**About this task:**
Your response should consist of the entries below, written out exactly.

**Records shown:**
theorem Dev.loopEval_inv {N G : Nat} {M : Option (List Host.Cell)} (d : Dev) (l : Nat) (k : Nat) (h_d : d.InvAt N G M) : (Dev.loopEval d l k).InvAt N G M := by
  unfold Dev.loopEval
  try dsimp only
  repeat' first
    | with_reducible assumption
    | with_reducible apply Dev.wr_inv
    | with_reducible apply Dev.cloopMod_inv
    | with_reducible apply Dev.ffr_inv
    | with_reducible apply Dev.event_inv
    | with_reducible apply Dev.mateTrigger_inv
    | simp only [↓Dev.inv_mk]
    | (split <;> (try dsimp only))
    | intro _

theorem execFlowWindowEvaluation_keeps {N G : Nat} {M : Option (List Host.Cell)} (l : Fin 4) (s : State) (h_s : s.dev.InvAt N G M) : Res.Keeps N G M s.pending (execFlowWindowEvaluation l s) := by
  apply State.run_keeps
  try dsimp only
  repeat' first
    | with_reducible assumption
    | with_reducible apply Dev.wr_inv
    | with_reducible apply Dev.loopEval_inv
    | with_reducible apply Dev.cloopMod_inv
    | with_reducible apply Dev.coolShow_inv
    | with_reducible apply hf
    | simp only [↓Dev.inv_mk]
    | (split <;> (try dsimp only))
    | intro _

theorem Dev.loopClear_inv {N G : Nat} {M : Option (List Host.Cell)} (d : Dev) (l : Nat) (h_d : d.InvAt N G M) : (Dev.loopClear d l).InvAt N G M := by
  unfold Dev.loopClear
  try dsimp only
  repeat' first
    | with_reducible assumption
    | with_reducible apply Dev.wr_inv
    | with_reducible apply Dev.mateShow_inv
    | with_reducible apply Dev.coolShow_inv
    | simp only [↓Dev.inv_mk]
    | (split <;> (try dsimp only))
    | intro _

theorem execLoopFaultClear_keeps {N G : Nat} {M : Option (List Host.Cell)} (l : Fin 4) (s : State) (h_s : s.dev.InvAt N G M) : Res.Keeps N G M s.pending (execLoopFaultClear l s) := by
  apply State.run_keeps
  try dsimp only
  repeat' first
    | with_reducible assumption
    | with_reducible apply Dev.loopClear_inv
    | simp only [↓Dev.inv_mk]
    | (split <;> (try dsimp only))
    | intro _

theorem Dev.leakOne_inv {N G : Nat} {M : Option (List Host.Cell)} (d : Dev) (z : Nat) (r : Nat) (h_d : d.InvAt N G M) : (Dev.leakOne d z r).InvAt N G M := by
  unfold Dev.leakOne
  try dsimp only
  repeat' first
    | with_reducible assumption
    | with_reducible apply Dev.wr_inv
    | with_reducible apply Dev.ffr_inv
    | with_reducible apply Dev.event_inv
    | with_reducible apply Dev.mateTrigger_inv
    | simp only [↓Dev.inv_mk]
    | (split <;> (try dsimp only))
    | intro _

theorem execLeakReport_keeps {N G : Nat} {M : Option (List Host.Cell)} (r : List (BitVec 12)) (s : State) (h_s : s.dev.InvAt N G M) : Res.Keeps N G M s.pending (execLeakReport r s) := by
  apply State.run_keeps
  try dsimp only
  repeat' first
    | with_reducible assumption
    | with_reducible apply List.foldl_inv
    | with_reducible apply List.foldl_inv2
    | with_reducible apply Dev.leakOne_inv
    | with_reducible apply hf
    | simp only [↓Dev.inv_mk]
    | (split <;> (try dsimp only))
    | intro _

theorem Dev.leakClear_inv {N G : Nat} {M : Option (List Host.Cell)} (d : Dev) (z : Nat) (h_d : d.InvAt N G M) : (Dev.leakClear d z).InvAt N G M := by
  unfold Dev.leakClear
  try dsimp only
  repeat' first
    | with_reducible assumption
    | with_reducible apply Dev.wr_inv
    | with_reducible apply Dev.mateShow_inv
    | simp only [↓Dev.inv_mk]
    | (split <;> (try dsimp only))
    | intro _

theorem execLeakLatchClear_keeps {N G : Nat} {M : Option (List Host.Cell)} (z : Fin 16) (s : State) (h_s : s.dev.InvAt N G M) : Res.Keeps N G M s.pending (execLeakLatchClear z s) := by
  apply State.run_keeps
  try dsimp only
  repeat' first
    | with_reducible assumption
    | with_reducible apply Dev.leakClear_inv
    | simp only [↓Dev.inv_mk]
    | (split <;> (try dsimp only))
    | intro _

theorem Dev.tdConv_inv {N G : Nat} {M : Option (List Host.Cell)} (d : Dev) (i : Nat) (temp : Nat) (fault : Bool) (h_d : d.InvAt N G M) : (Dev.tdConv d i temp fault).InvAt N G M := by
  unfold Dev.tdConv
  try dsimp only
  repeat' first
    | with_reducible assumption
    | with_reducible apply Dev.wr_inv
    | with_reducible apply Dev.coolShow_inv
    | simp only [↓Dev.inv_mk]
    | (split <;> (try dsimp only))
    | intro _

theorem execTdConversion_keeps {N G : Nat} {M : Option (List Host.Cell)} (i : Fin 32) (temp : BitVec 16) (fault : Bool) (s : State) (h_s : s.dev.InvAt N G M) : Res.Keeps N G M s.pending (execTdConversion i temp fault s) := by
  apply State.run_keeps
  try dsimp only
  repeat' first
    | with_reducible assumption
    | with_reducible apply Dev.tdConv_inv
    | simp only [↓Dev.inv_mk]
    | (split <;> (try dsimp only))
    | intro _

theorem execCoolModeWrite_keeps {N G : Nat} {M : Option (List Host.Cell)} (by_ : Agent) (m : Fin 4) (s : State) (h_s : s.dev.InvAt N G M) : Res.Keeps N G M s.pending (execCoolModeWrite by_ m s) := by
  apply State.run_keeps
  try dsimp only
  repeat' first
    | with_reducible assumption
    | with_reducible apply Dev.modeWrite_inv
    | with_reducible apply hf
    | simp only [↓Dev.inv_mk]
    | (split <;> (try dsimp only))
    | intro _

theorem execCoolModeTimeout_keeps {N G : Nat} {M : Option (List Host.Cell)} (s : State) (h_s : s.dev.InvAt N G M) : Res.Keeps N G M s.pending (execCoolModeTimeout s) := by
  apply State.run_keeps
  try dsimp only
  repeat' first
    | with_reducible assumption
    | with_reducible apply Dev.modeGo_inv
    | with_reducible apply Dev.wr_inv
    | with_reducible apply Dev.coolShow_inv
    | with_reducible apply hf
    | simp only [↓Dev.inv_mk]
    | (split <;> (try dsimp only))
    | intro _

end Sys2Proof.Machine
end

**Your response:**
theorem Dev.loopEval_inv {N G : Nat} {M : Option (List Host.Cell)} (d : Dev) (l : Nat) (k : Nat) (h_d : d.InvAt N G M) : (Dev.loopEval d l k).InvAt N G M := by
  unfold Dev.loopEval
  try dsimp only
  repeat' first
    | with_reducible assumption
    | with_reducible apply Dev.wr_inv
    | with_reducible apply Dev.cloopMod_inv
    | with_reducible apply Dev.ffr_inv
    | with_reducible apply Dev.event_inv
    | with_reducible apply Dev.mateTrigger_inv
    | simp only [↓Dev.inv_mk]
    | (split <;> (try dsimp only))
    | intro _

theorem execFlowWindowEvaluation_keeps {N G : Nat} {M : Option (List Host.Cell)} (l : Fin 4) (s : State) (h_s : s.dev.InvAt N G M) : Res.Keeps N G M s.pending (execFlowWindowEvaluation l s) := by
  apply State.run_keeps
  try dsimp only
  repeat' first
    | with_reducible assumption
    | with_reducible apply Dev.wr_inv
    | with_reducible apply Dev.loopEval_inv
    | with_reducible apply Dev.cloopMod_inv
    | with_reducible apply Dev.coolShow_inv
    | with_reducible apply hf
    | simp only [↓Dev.inv_mk]
    | (split <;> (try dsimp only))
    | intro _

theorem Dev.loopClear_inv {N G : Nat} {M : Option (List Host.Cell)} (d : Dev) (l : Nat) (h_d : d.InvAt N G M) : (Dev.loopClear d l).InvAt N G M := by
  unfold Dev.loopClear
  try dsimp only
  repeat' first
    | with_reducible assumption
    | with_reducible apply Dev.wr_inv
    | with_reducible apply Dev.mateShow_inv
    | with_reducible apply Dev.coolShow_inv
    | simp only [↓Dev.inv_mk]
    | (split <;> (try dsimp only))
    | intro _

theorem execLoopFaultClear_keeps {N G : Nat} {M : Option (List Host.Cell)} (l : Fin 4) (s : State) (h_s : s.dev.InvAt N G M) : Res.Keeps N G M s.pending (execLoopFaultClear l s) := by
  apply State.run_keeps
  try dsimp only
  repeat' first
    | with_reducible assumption
    | with_reducible apply Dev.loopClear_inv
    | simp only [↓Dev.inv_mk]
    | (split <;> (try dsimp only))
    | intro _

theorem Dev.leakOne_inv {N G : Nat} {M : Option (List Host.Cell)} (d : Dev) (z : Nat) (r : Nat) (h_d : d.InvAt N G M) : (Dev.leakOne d z r).InvAt N G M := by
  unfold Dev.leakOne
  try dsimp only
  repeat' first
    | with_reducible assumption
    | with_reducible apply Dev.wr_inv
    | with_reducible apply Dev.ffr_inv
    | with_reducible apply Dev.event_inv
    | with_reducible apply Dev.mateTrigger_inv
    | simp only [↓Dev.inv_mk]
    | (split <;> (try dsimp only))
    | intro _

theorem execLeakReport_keeps {N G : Nat} {M : Option (List Host.Cell)} (r : List (BitVec 12)) (s : State) (h_s : s.dev.InvAt N G M) : Res.Keeps N G M s.pending (execLeakReport r s) := by
  apply State.run_keeps
  try dsimp only
  repeat' first
    | with_reducible assumption
    | with_reducible apply List.foldl_inv
    | with_reducible apply List.foldl_inv2
    | with_reducible apply Dev.leakOne_inv
    | with_reducible apply hf
    | simp only [↓Dev.inv_mk]
    | (split <;> (try dsimp only))
    | intro _

theorem Dev.leakClear_inv {N G : Nat} {M : Option (List Host.Cell)} (d : Dev) (z : Nat) (h_d : d.InvAt N G M) : (Dev.leakClear d z).InvAt N G M := by
  unfold Dev.leakClear
  try dsimp only
  repeat' first
    | with_reducible assumption
    | with_reducible apply Dev.wr_inv
    | with_reducible apply Dev.mateShow_inv
    | simp only [↓Dev.inv_mk]
    | (split <;> (try dsimp only))
    | intro _

theorem execLeakLatchClear_keeps {N G : Nat} {M : Option (List Host.Cell)} (z : Fin 16) (s : State) (h_s : s.dev.InvAt N G M) : Res.Keeps N G M s.pending (execLeakLatchClear z s) := by
  apply State.run_keeps
  try dsimp only
  repeat' first
    | with_reducible assumption
    | with_reducible apply Dev.leakClear_inv
    | simp only [↓Dev.inv_mk]
    | (split <;> (try dsimp only))
    | intro _

theorem Dev.tdConv_inv {N G : Nat} {M : Option (List Host.Cell)} (d : Dev) (i : Nat) (temp : Nat) (fault : Bool) (h_d : d.InvAt N G M) : (Dev.tdConv d i temp fault).InvAt N G M := by
  unfold Dev.tdConv
  try dsimp only
  repeat' first
    | with_reducible assumption
    | with_reducible apply Dev.wr_inv
    | with_reducible apply Dev.coolShow_inv
    | simp only [↓Dev.inv_mk]
    | (split <;> (try dsimp only))
    | intro _

theorem execTdConversion_keeps {N G : Nat} {M : Option (List Host.Cell)} (i : Fin 32) (temp : BitVec 16) (fault : Bool) (s : State) (h_s : s.dev.InvAt N G M) : Res.Keeps N G M s.pending (execTdConversion i temp fault s) := by
  apply State.run_keeps
  try dsimp only
  repeat' first
    | with_reducible assumption
    | with_reducible apply Dev.tdConv_inv
    | simp only [↓Dev.inv_mk]
    | (split <;> (try dsimp only))
    | intro _

theorem execCoolModeWrite_keeps {N G : Nat} {M : Option (List Host.Cell)} (by_ : Agent) (m : Fin 4) (s : State) (h_s : s.dev.InvAt N G M) : Res.Keeps N G M s.pending (execCoolModeWrite by_ m s) := by
  apply State.run_keeps
  try dsimp only
  repeat' first
    | with_reducible assumption
    | with_reducible apply Dev.modeWrite_inv
    | with_reducible apply hf
    | simp only [↓Dev.inv_mk]
    | (split <;> (try dsimp only))
    | intro _

theorem execCoolModeTimeout_keeps {N G : Nat} {M : Option (List Host.Cell)} (s : State) (h_s : s.dev.InvAt N G M) : Res.Keeps N G M s.pending (execCoolModeTimeout s) := by
  apply State.run_keeps
  try dsimp only
  repeat' first
    | with_reducible assumption
    | with_reducible apply Dev.modeGo_inv
    | with_reducible apply Dev.wr_inv
    | with_reducible apply Dev.coolShow_inv
    | with_reducible apply hf
    | simp only [↓Dev.inv_mk]
    | (split <;> (try dsimp only))
    | intro _

end Sys2Proof.Machine
end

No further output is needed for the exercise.